- Episode no.: Season 30 Episode 14
- Directed by: Timothy Bailey
- Written by: Matt Selman
- Original air date: February 17, 2019

Guest appearance
- Marc Maron as himself;

Episode chronology
| ← Previous "I'm Dancing as Fat as I Can" | Next → "101 Mitigations" |
- The Simpsons season 30

= The Clown Stays in the Picture =

"The Clown Stays in the Picture" is the fourteenth episode of the thirtieth season of the American animated television series The Simpsons, and the 653rd episode overall. The episode was directed by Timothy Bailey and written by Matt Selman. It aired in the United States on Fox on February 17, 2019.

In this episode, Krusty tells the story of the time when he made a feature film in which a younger Homer and Marge were part of the crew. Comedian Marc Maron appeared as himself. The episode received positive reviews.

==Plot==
Bart and Lisa listen to a podcast hosted by Marc Maron with Krusty the Clown as a guest. Krusty tells the story of the troubled production of his directorial debut The Sands of Space.

In the mid ‘80’s, Krusty's career is taking off following his role as the dog cop in Good Cop Dog Cop. Before he will sign on to film the sequel, Krusty wants to star in an adaptation of his favorite book, The Sands of Space. The film studio's executives agree to produce the film, but plan on cutting costs by shooting in Mexico and hiring amateurs for the crew. Most of the town of Springfield sign up for the film crew, including a young Homer Simpson and his girlfriend Marge Bouvier.

Krusty fires the director and takes over the role himself, but finds himself unable to make any decisions until he takes on Marge as his assistant director. With Marge's help, the production gets underway, but she finds it difficult to balance her job and her relationship with Homer.

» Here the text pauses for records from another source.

/-- RECGET (R239): it traps on no record. -/
def execRecget (h : Hdr) (o : OpM) (s : State) : Host.Outcome State Fault Refusal :=
  issue (.recget h o) h s (fun c s1 =>
    match lookupFor c s1 c.cregs o.hnd.toNat with
    | .error r => r
    | .ok (s2, .fault va r p) => heldIssue c s2 va r p
    | .ok (s2, .found r bad) =>
      .ok (addDone c s2 ((List.range 4).flatMap (fun k =>
        regWr c.w (o.o1 + BitVec.ofNat 8 k) c.exec (fun _ => ⟨r.extractLsb' (64 * k) 64, bothPoison (bad.getLsbD k)⟩))) []))

/-- RECINV (R239). -/
def execRecinv (h : Hdr) (o : OpM) (s : State) : Host.Outcome State Fault Refusal :=
  issue (.recinv h o) h s (fun c s1 => .ok (addDone c (dropRecord s1 c.ctxId o.hnd.toNat) [] []))

/-- RECGEN acts once, in lane L; every participating lane's vd receives the new GEN (R239; DESIGN CHOICE, log 80). -/
def execRecgen (h : Hdr) (o : OpM) (s : State) : Host.Outcome State Fault Refusal :=
  issue (.recgen h o) h s (fun c s1 =>
    let el : MemEl := { idx := c.low, va := recVa c.cregs o.hnd.toNat, pa := 0, data := 0, expect := o.hnd.toNat }
    .ok (memStart c s1 { mkOp c .recGen 32 none [el] .home with pair := false } (regWr c.w o.o1 c.exec (fun _ => Lane.zero)) []))

/-! ## The codebook and the activation tables (R144, R149, R150) -/

/-- The address of a table load through a class-1 record, after its checks (R144). `engine` for WLOAD.cb and CVTTAB, which test their bounds
first; WLOAD.cb asks its offset alone to be aligned (R287). A byte in the fabric window, or at or above 2^52, fails the bounds check, for CBLD
and ACTLD too, which R447 does not name (DESIGN CHOICE, log 85). -/
def tableAddr (c : Ctx) (r : Tensor) (h : Nat) (va : Byte) (disp : Int) (len align : Nat) (engine offset : Bool) : Except (Nat × Word) Nat :=
  let v := c.val va c.low
  let x : Int := (v.val.toNat : Int) + disp
  let a : Int := (tBase r : Int) + x
  let out := x < 0 || (tExtent r : Int) < x + len || vaOut c.cregs a.toNat len
  let mis := (if offset then x else a) % align != 0
  if !tensorValid r || tClass r != 1 then .error (cRECINV, BitVec.ofNat 64 h)
  else if v.poi != 0 then .error (cPOISON, laneInfo c.low)
  else if engine && out then .error (cBOUNDS, laneInfo c.low)
  else if mis then .error (cMISALIGN, laneInfo c.low)
  else if out then .error (cBOUNDS, laneInfo c.low)
  else .ok a.toNat

/-- A load of n words into a table of the core. -/
def tableBody (c : Ctx) (s1 : State) (o : OpM) (words : Nat) (sink : Sink) : Res :=
  withRecord c s1 o.hnd.toNat (fun s2 r =>
    match tableAddr c r o.hnd.toNat o.o2 o.disp.toInt (4 * words) 4 false false with
    | .error (cause, info) => .trap cause info
    | .ok a =>
      let els := (List.range words).map (fun j => ({ idx := j, va := a + 4 * j, pa := 0, data := 0, expect := 0 } : MemEl))
      .ok (memStart c s2 { mkOp c (.load sink) 4 (some r) els .cached with pair := false } [] []))

/-- CBLD (R144). -/
def execCbld (h : Hdr) (o : OpM) (s : State) : Host.Outcome State Fault Refusal :=
  issue (.cbld h o) h s (fun c s1 => tableBody c s1 o 256 .codebook)
/-- ACTLD (R149). -/
def execActld (h : Hdr) (o : OpM) (s : State) : Host.Outcome State Fault Refusal :=
  issue (.actld h o) h s (fun c s1 => tableBody c s1 o 514 (.actTable (h.f.toNat % 4)))
/-- ACTSW (R150). -/
def execActsw (h : Hdr) (o : OpR) (s : State) : Host.Outcome State Fault Refusal :=
  issue (.actsw h o) h s (fun c s1 => .ok (addLate c s1 (.actSwap (h.f.toNat % 4)) [] []))

/-- An ACTLD or ACTSW of a table on a core before an operation (R149, R150): one of a warp that is on the core, or of an ended warp of a crew there;
one that a saved crew has taken with it holds nothing (DESIGN CHOICE, log 89). -/
def actBefore (s : State) (core table op : Nat) (swaps : Bool) : Bool :=
  s.warps.any (fun kw => keyUnit kw.1 = core && kw.2.pend.any (fun p => p.op < op && (match p.late with
    | .load _ (.actTable n) => n = table
    | .parked m _ => m.kind = .load (.actTable table)
    | .held m => m.kind = .load (.actTable table)
    | .actSwap n => swaps && n = table
    | _ => false)))

/-- Words of a load as table entries: number, value, poison. -/
def elemWords (es : List Elem) : List (Nat × BitVec 32 × Bool) := es.map (fun e => (e.idx, (BitVec.ofNat 32 e.val, e.bad)))

/-- The table load whose words have all arrived is written whole: CBLD in any order, ACTLD in its turn and not while an ACT reads the
bank (R144, R149). -/
def tableLand (s : State) (key : Nat) (p : Pend) (es : List Elem) (sink : Sink) : State :=
  let core := keyUnit key
  match sink with
  | .codebook =>
    completePend (s.modCore core (fun c => { c with
      codebook := some ((elemWords es).map (fun e => (e.1, (e.2.1.setWidth 24, e.2.2)))) })) key p
  | .actTable n =>
    let t := (s.core core).act.getD n ActTable.start
    if actBefore s core n p.op true || s.cycle < t.busy || t.swapped = some s.cycle then s
    else completePend (s.modCore core (fun c => { c with act := c.act.set n { t with shadow := elemWords es } })) key p
  | .reg _ _ => s

/-- ACTSW at its table: it exchanges the banks at the end of a cycle, one exchange a cycle, once every earlier ACTLD of the table on the
core has completed (R150). The old current bank may be written only after the ACTs that read it (R149). -/
def actSwapStep (s : State) (key : Nat) (p : Pend) (n : Nat) : State :=
  let core := keyUnit key
  let t := (s.core core).act.getD n ActTable.start
  if actBefore s core n p.op true || t.swapped = some s.cycle then s
  else completePend (s.modCore core (fun c => { c with
    act := c.act.set n { t with cur := t.shadow, shadow := t.cur, busy := max t.busy t.read, read := 0, swapped := some s.cycle } })) key p

/-! ## SPALLOC, SPFREE, SPFENCE (R231-R233) -/

/-- No set of the core holds more than 11 pinned lines (R228). -/
def pinsFit (s : State) (core : Nat) : Bool := (List.range 512).all (fun st => pinnedIn s core st ≤ 11)
/-- Unpinned lines give way to pinned ones (R228). -/
def pinEvict (s : State) (core : Nat) : State :=
  (List.range 512).foldl (fun s st => l1Shrink core st (12 - pinnedIn s core st) 13 s) s

/-- An earlier access to a crew's scratchpad that has reached the core and has not completed: a scratchpad access, an arrival, queue or tile
operation; one that waits in its queue, or for the flip of its arrival word, is at its bank (R232). -/
def banksOut (s : State) (crew op : Nat) : Bool :=
  s.warps.any (fun e => e.2.pend.any (fun p => p.op < op && (match p.late with
    | .banks m => m.space = .scratch crew
    | .arrival cr _ _ => cr = crew
    | .await cr _ _ => cr = crew
    | .queueReq cr q _ _ => cr = crew && !queueHeld e.2 p.op cr q
    | .queueWait cr _ _ _ => cr = crew
    | .queueTry cr q _ _ => cr = crew && !queueHeld e.2 p.op cr q
    | .queueStat cr q => cr = crew && !queueHeld e.2 p.op cr q
    | .queuePut cr _ _ => cr = crew
    | .queueInit cr q _ => cr = crew && !queueHeld e.2 p.op cr q
    | .tilePark t _ => t.crew = crew
    | .tileHeld t => t.crew = crew
    | .tile id banks => banks && s.tiles.any (fun t => t.id = id && t.crew = crew)
    | _ => false)))

/-- An SPFREE of a crew before an operation waits. -/
def freeWaits (s : State) (crew op : Nat) : Bool :=
  s.warps.any (fun e => e.2.crew = crew && e.2.pend.any (fun p => p.op < op && (match p.late with
    | .spfree => true
    | _ => false)))

/-- SPALLOC's next step: behind an SPFREE of the crew it waits; then it pins and zeroes the new lines and raises the top, or changes
nothing (R232). -/
def spallocStep (s : State) (key : Nat) (p : Pend) (n : Nat) : State :=
  match s.warp key with
  | none => s
  | some w => match s.crew w.crew with
    | none => s
    | some cr =>
      let give := fun (s : State) (v : Word) => modPend s key p.op (fun p => { p with
        late := .done, ready := s.cycle + 1, regs := p.regs.map (fun r => { r with row := mkRow (fun _ => ⟨v, 0⟩) }) })
      let top := cr.top + n
      let s1 := s.setCrew w.crew { cr with
        top := top, pins := top, sp := cr.sp.filter (fun e => e.1 < cr.top), spBad := cr.spBad.filter (fun e => e.1 * 8 < cr.top) }
      if freeWaits s w.crew p.op then s
      else if top ≤ Config.spLimit && pinsFit s1 (keyUnit key) then give (pinEvict s1 (keyUnit key)) (BitVec.ofNat 64 cr.top)
      else give s (BitVec.allOnes 64)

/-- SPFREE's next step: once the accesses before it have reached their banks, the lines are unpinned and their contents are gone (R232). -/
def spfreeStep (s : State) (key : Nat) (p : Pend) : State :=
  match s.warp key with
  | none => s
  | some w =>
    if banksOut s w.crew p.op || freeWaits s w.crew p.op then s
    else modPend (s.modCrew w.crew (fun c => { c with
        pins := c.top, sp := c.sp.filter (fun e => e.1 < c.top), spBad := c.spBad.filter (fun e => e.1 * 8 < c.top) })) key p.op
      (fun p => { p with late := .done, ready := max p.ready (s.cycle + 1) })
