-- ==== Sys2Proof/Machine/CtlOps.lean ====
section
/-! DEFINITION. Fetch, branches, calls, exits, traps from the program and the warp's own CSRs (02_encoding.md R12-R18, R26;
07_thread_control_traps.md R162-R187). -/

namespace Sys2Proof.Machine

/-! ## Fetch lines (R12-R15) -/

/-- Fields of the line word (R13): TGT and PAIR, the version, the reserved bits. -/
def lineTgt (d : BitVec 512) (i : Nat) : Bool := (lineHead d).getLsbD i
def linePair (d : BitVec 512) (i : Nat) : Bool := i < 4 && (lineHead d).getLsbD (5 + i)

/-- The translation and read of a fetch line of 64 bytes at its home, with X (R410): its bytes with the marks of their words, or why it does not go
on. The walk and the read wait for a lock of an STT, with a place (R368), and the read for room (R330). -/
def readCode (e : Env) (s : State) (va : Nat) : Except VErr (State × BitVec 512 × Bool) :=
  match envTr e s va permX with
  | .error v => .error v
  | .ok (s1, pa) =>
    if readHeld s1 e.who (pa / 128) then .error (.held (pa / 128) false)
    else match homeRead (leavePlace s1 e.who (pa / 128)) (pa / 128) (wordMask (pa % 128) 64) with
      | .ok (s2, l) => .ok (s2, BitVec.ofNat 512 (lineTake l.data (pa % 128) 64), l.bad &&& touchedWords (wordMask (pa % 128) 64) != 0)
      | .error v => .error (.wait v)

/-- The line of a branch target that no fetch buffer holds and that a lock keeps from being read (R368). -/
def targetWait (c : Ctx) (t : Word) : Option Nat :=
  if !pcNamesSlot t || (lineAt c.w t).isSome then none
  else readWait c.s (.fetch c.key c.cur.pc) c.unit c.cregs (pcLine t) permX

/-- A branch target passes the checks of R18: it names a slot, and the slot's TGT bit is set. Where the target's line cannot be
translated, or is uncorrectable, its fetch faults or traps instead; the TGT bit of a line whose parity or version is wrong counts as it reads
(DESIGN CHOICE, log 22). -/
def targetOk (s : State) (key : Nat) (w : Warp) (t : Word) : Bool :=
  pcNamesSlot t && (match lineAt w t with
    | some d => lineTgt d (t.toNat % 8)
    | none => match s.crew w.crew with
      | none => false
      | some c => match (translate s (keyUnit key) c.cregs (pcLine t) permX).2 with
        | .ok pa =>
          let (d, bad) := homePeek s (pa / 128)
          bad &&& touchedWords (wordMask (pa % 128) 64) != 0 || lineTgt (BitVec.ofNat 512 (lineTake d (pa % 128) 64)) (t.toNat % 8)
        | .fault _ _ => true)

/-- Moves the participating threads to their targets. -/
def moveThreads (s : State) (key : Nat) (m : Mask) (f : Nat → Word) : State :=
  s.modWarp key (fun w => { w with pt := { w.pt with
    pcs := (List.range 32).map (fun l => if m.getLsbD l then f l else w.pt.pcs.getD l 0) }, pairNext := none })

/-- The link of a call: the next sequential PC in every participating lane (R164, R166). -/
def writeLink (c : Ctx) (s : State) (b : Byte) : State := writeClean c s b (fun _ => ⟨nextPc c.cur.pc, 0⟩)

/-! ## Branches (R164-R168) -/

/-- BRA and CALL. -/
def branchBody (c : Ctx) (s1 : State) (imm : BitVec 32) (link : Option Byte) : Res :=
  if c.exec = 0 then .ok s1
  else protGuard c (fun _ => []) (
    match pcOffset c.cur.pc imm with
    | none => .trap cBADTGT (maskInfo c.exec)
    | some t => match targetWait c t with
      | some ln => lockedIssue c ln
      | none =>
        if !targetOk c.s c.key c.w t then .trap cBADTGT (maskInfo c.exec)
        else
          let s2 := match link with
            | some b => writeLink c s1 b
            | none => s1
          .ok (moveThreads s2 c.key c.exec (fun _ => t)))

/-- BRA (R164). -/
def execBra (h : Hdr) (o : OpB) (s : State) : Host.Outcome State Fault Refusal :=
  issue (.bra h o) h s (fun c s1 => branchBody c s1 o.imm none)
/-- CALL (R164). -/
def execCall (h : Hdr) (o : OpB) (s : State) : Host.Outcome State Fault Refusal :=
  issue (.call h o) h s (fun c s1 => branchBody c s1 o.imm (some o.o1))

/-- BRX, CALLX and RET: the two passes of R167. -/
def indirectBody (c : Ctx) (s1 : State) (va : Byte) (link : Option Byte) : Res :=
  if c.exec = 0 then .ok s1
  else protGuard c (fun l => [(c.val va l).val]) (
    let poi := maskOf (fun l => c.exec.getLsbD l && (c.val va l).poi != 0)
    if poi != 0 then .trap cPOISON (maskInfo poi)
    else match (lanesOf c.exec).findSome? (fun l => targetWait c (c.val va l).val) with
    | some ln => lockedIssue c ln
    | none =>
      let bad := maskOf (fun l => c.exec.getLsbD l && !targetOk c.s c.key c.w (c.val va l).val)
      if bad != 0 then .trap cBADTGT (maskInfo bad)
      else
        let s2 := match link with
          | some b => writeLink c s1 b
          | none => s1
        .ok (moveThreads s2 c.key c.exec (fun l => (c.val va l).val)))

/-- BRX (R166). -/
def execBrx (h : Hdr) (o : OpR) (s : State) : Host.Outcome State Fault Refusal :=
  issue (.brx h o) h s (fun c s1 => indirectBody c s1 o.o2 none)
/-- CALLX (R166). -/
def execCallx (h : Hdr) (o : OpR) (s : State) : Host.Outcome State Fault Refusal :=
  issue (.callx h o) h s (fun c s1 => indirectBody c s1 o.o2 (some o.o1))
/-- RET (R166). -/
def execRet (h : Hdr) (o : OpR) (s : State) : Host.Outcome State Fault Refusal :=
  issue (.ret h o) h s (fun c s1 => indirectBody c s1 o.o2 none)

/-- EXIT (R168, R185, R201): the threads stop being live and leave every group, after the warp's earlier group requests; in trap
mode the crew ends once the counters are zero. -/
def execExit (h : Hdr) (o : OpR) (s : State) : Host.Outcome State Fault Refusal :=
  issue (.exit h o) h s (fun c s1 =>
    if c.exec = 0 then .ok s1
    else if c.w.tm then
      match s1.warp c.key with
      | some w =>
        if ctrsZero w then .ok (handlerEnds s1 c.key w w.tcause.toNat (Config.freeWord (s.draw * 65536 + 20602)))
        else .ok (addWait c s1 .handlerExit)
      | none => .ok s1
    else
      let s2 := s1.modWarp c.key (fun w => { w with pt := { w.pt with live := w.pt.live &&& ~~~c.exec } })
      match s2.warp c.key with
      | some w =>
        if grpEarlier w c.op then
          .ok (addWait c s2 (.group 0 .exit))
        else .ok (leaveGroups s2 c.w.crew c.w.widx (threadLanes c.w c.exec))
      | none => .ok s2)

/-- YIELD (R170): ineligible in the 32 cycles after its issue. -/
def execYield (h : Hdr) (o : OpR) (s : State) : Host.Outcome State Fault Refusal :=
  issue (.yield h o) h s (fun c s1 =>
    if c.exec = 0 then .ok s1
    else .ok (s1.modWarp c.key (fun w => { w with holdUntil := max w.holdUntil (s.cycle + 33), age := 0 })))

/-- YIELD_EXPIRY (R170): after the 32 cycles nothing holds the warp back. -/
def execYieldExpiry (unit slot : Nat) (s : State) : Host.Outcome State Fault Refusal :=
  .next (s.modWarp (unit * 32 + slot) (fun w => if w.holdUntil ≤ s.cycle then { w with holdUntil := 0 } else w))

/-- TRAP (R171). -/
def execTrap (h : Hdr) (o : OpI) (s : State) : Host.Outcome State Fault Refusal :=
  issue (.trap h o) h s (fun c s1 => if c.exec = 0 then .ok s1 else .trap cTRAPI (o.imm.setWidth 64))
/-- BRKPT (R171): no effect where BKEN is 0. -/
def execBrkpt (h : Hdr) (o : OpI) (s : State) : Host.Outcome State Fault Refusal :=
  issue (.brkpt h o) h s (fun c s1 => if c.exec = 0 || !c.w.bken then .ok s1 else .trap cBRKPT (o.imm.setWidth 64))

/-- TRET (R184): outside trap mode ILLOP; it acts once the counters are zero. -/
def execTret (h : Hdr) (o : OpR) (s : State) : Host.Outcome State Fault Refusal :=
  issueWith (.tret h o) h s (fun c => !c.w.tm) (fun _ => none) (fun c s1 =>
    if c.exec = 0 then .ok s1
    else match s1.warp c.key with
      | some w =>
        if ctrsZero w then .ok (leaveTrap s1 c.key)
        else .ok (addWait c s1 .tret)
      | none => .ok s1)

/-- TRAP_ENTRY (R179): a pending trap whose conditions hold is taken. -/
def execTrapEntry (unit slot : Nat) (s : State) : Host.Outcome State Fault Refusal :=
  .next (if trapReady s (unit * 32 + slot) then takeTrap s (unit * 32 + slot) else s)

/-- CLOCK (R176): cycles since core reset, or nanoseconds of the 1.05 GHz clock since package reset. -/
def execClock (h : Hdr) (o : OpR) (s : State) : Host.Outcome State Fault Refusal :=
  issue (.clock h o) h s (fun c s1 =>
    let v := if o.x = 0 then s.cycle else s.cycle * 20 / 21
    .ok (writeClean c s1 o.o1 (fun _ => ⟨BitVec.ofNat 64 v, 0⟩)))

/-! ## The CSRs that a warp holds (R26, R69, R70, R173, R187) -/

/-- CNTR of the counters from one number on (R26). -/
def cntrOf (w : Warp) (base : Nat) : Word :=
  BitVec.ofNat 64 ((List.range 12).foldl (fun a n =>
    let v := ctrGet w (base + n)
    a + min v 15 * 16 ^ n + (if v = 0 then 0 else 2 ^ (48 + n))) 0)

/-- A CSR from 0x000 to 0x0FF as a lane reads it (R172, R173). -/
def warpCsr (s : State) (key : Nat) (w : Warp) (csr : Nat) (l : Nat) : Word :=
  match csr with
  | 0x000 => BitVec.ofNat 64 (laneNumber key w l)
  | 0x001 => BitVec.ofNat 64 (warpNumber key w l)
  | 0x002 => BitVec.ofNat 64 (crewNumber s key w)
  | 0x003 => BitVec.ofNat 64 (keyUnit key)
  | 0x004 => BitVec.ofNat 64 (unitCluster (keyUnit key))
  | 0x005 => BitVec.ofNat 64 (clusterDie (unitCluster (keyUnit key)))
  | 0x010 => w.fpmode
  | 0x011 => statNow w s.cycle
  | 0x020 => w.tcause
  | 0x021 => w.tpc
  | 0x022 => w.tmask
  | 0x023 => w.tframe
  | 0x024 => (w.tinst.extractLsb' 0 32).setWidth 64
  | 0x025 => (w.tinst.extractLsb' 32 32).setWidth 64
  | 0x026 => (w.tinst.extractLsb' 64 32).setWidth 64
  | 0x027 => w.tvec
  | 0x028 => BitVec.ofNat 64 (keySlot key / 8 * 4 + (if w.bken then 2 else 0) + (if w.tm then 1 else 0))
  | 0x030 => cntrOf w (if w.c16 && !w.tm && 16 ≤ l then 12 else 0)
  | _ => 0

/-- The value that an operation of a CSR write gives to the writable bits of a register (R174). -/
def csrApply (op : Nat) (old src writable : Word) : Word :=
  let v := match op with
    | 0 => src
    | 1 => old ||| src
    | _ => old &&& ~~~src
  (old &&& ~~~writable) ||| (v &&& writable)

/-- A write to a CSR that the warp holds (R69, R70, R174, R187); a write to a read-only register changes nothing. -/
def warpCsrWrite (w : Warp) (csr op : Nat) (src : Word) : Warp :=
  match csr with
  | 0x010 => { w with fpmode := csrApply op w.fpmode src fpmodeMask }
  -- W1C: write and set clear the bits that are 1, clear leaves them (R5, R174); flags of instructions that complete in this cycle stay
  -- due, and so win (R70)
  | 0x011 => { w with fpstat := if op = 2 then w.fpstat else w.fpstat &&& ~~~src }
  | 0x021 => if w.tm then { w with tpc := csrApply op w.tpc src (BitVec.allOnes 64) } else w
  | 0x027 => { w with tvec := csrApply op w.tvec src (BitVec.allOnes 64) }
  | 0x028 => { w with bken := (csrApply op (if w.bken then 2 else 0) src 2).getLsbD 1 }
  | _ => w

/-- CSRR (R172): the warp's own CSRs at issue, any other when the request reaches its unit. -/
def execCsrr (h : Hdr) (o : OpS) (s : State) : Host.Outcome State Fault Refusal :=
  issue (.csrr h o) h s (fun c s1 =>
    if o.csr.toNat < 0x100 then
      let w := (s1.warp c.key).getD c.w
      .ok (addDone c s1 (regWr c.w o.o1 c.exec (fun l => ⟨warpCsr s1 c.key w o.csr.toNat l, 0⟩)) [])
    else .ok (addLate c s1 (.csrRead o.csr.toNat) (regWr c.w o.o1 c.exec (fun _ => Lane.zero)) []))

/-- A CSRW in the first slot of a pair writes a register of the warp that the second slot may read, FPMODE, TPC or TSTAT: both are one issue, which
reads before it writes (R20, R69, R174), so the write takes effect at the end of the cycle. -/
def csrLater (c : Ctx) (csr : Nat) : Bool := pairFirst c && (csr = 0x010 || csr = 0x021 || csr = 0x028)

/-- The end of a cycle for such a CSRW, in the mode in which it issued. -/
def settleCsr (w : Warp) (cycle : Nat) : Warp :=
  w.pend.foldl (fun v p => match p.late with
    | .csrWrite csr op srcs =>
      if csr < 0x100 && p.ready = cycle + 1 then { srcs.foldl (fun v x => warpCsrWrite v csr op x) { v with tm := p.tm } with tm := v.tm } else v
    | _ => v) w

/-- CSRW, CSRS and CSRC: once for each participating lane in ascending order (R174). -/
def csrBody (c : Ctx) (s1 : State) (o : OpS) : Res :=
  let imm := c.h.f.getLsbD 2
  let op := c.h.f.toNat % 4
  let src := fun l => if imm then (⟨o.imm.setWidth 64, 0⟩ : Lane) else c.val o.o2 l
  protGuard c (fun l => [(src l).val]) (
    let poi := maskOf (fun l => c.exec.getLsbD l && (src l).poi != 0)
    if poi != 0 then .trap cPOISON (maskInfo poi)
    else
      let vs := (lanesOf (performLanes c)).map (fun l => (src l).val)
      if o.csr.toNat < 0x100 && !csrLater c o.csr.toNat then
        .ok (addDone c (s1.modWarp c.key (fun w => vs.foldl (fun w v => warpCsrWrite w o.csr.toNat op v) w)) [] [])
      else .ok (addLate c s1 (.csrWrite o.csr.toNat op vs) [] []))

/-- CSRW (R174). -/
def execCsrw (h : Hdr) (o : OpS) (s : State) : Host.Outcome State Fault Refusal := issue (.csrw h o) h s (fun c s1 => csrBody c s1 o)
/-- CSRS (R174). -/
def execCsrs (h : Hdr) (o : OpS) (s : State) : Host.Outcome State Fault Refusal := issue (.csrs h o) h s (fun c s1 => csrBody c s1 o)
/-- CSRC (R174). -/
def execCsrc (h : Hdr) (o : OpS) (s : State) : Host.Outcome State Fault Refusal := issue (.csrc h o) h s (fun c s1 => csrBody c s1 o)

/-- NOP (R50): it reads no guard and does nothing but apply its scheduling fields. -/
def execNop (h : Hdr) (o : OpR) (s : State) : Host.Outcome State Fault Refusal := issue (.nop h o) h s (fun _ s1 => .ok s1)

end Sys2Proof.Machine
end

Krusty becomes jealous and plots to kill Homer by putting him on more and more dangerous jobs on the crew.

Homer is sent to retrieve a lizard in a sandstorm and subsequently falls unconscious in a ravine. A vision of Bart, Lisa, and Maggie as cacti appears and gives him the will to get up. However, he is captured by Mexican gangsters, and Krusty refuses to pay the ransom. Marge and the crew go to save him, pretending the film weapons are real, but the ruse is quickly seen through. Marge convinces Krusty to hand over the film to the captors, ensuring it would never be released, and dooming Krusty to a life of children's television.

In the present, Krusty and Maron travel to Mexico and learn that the movie was released as a comedy there entitled El Bozo Loco. Krusty is angry that the message of the movie was misinterpreted, but Maron reassures him that the movie had brought people together through laughter. Krusty tells him he's crazy if he thinks what he said was closure for him.

==Production==
In July 2018 at San Diego Comic-Con, comedian Marc Maron was announced to be a guest star in this episode as himself. Several days before the episode aired, Maron revealed on his podcast that the episode would depict him interviewing Krusty on his podcast.

==Reception==
"The Clown Stays in the Picture" scored a 0.9 rating with a 4 share and was watched by 2.75 million people.

Dennis Perkins of The A.V. Club gave the episode a B, stating "This late-game Simpsons outing is a heartening glimpse of inventiveness, and improbable near-success, in defiance of show biz machinery."

Tony Sokol of Den of Geek gave the episode 4 out of 5 stars, stating "This is a spark of the classic Simpsons. This episode is less sentimental than recent stories and is a better for it. This has been easing uncomfortably close to cloying for a few years now. A lot of people lay this at the feet of Al Jean, but every now and then we get a selfish man doing a selfless act and are relieved he's learned his lesson and will never do it again. The audience laughs when Krusty is trying to be serious and it's the best lesson of all."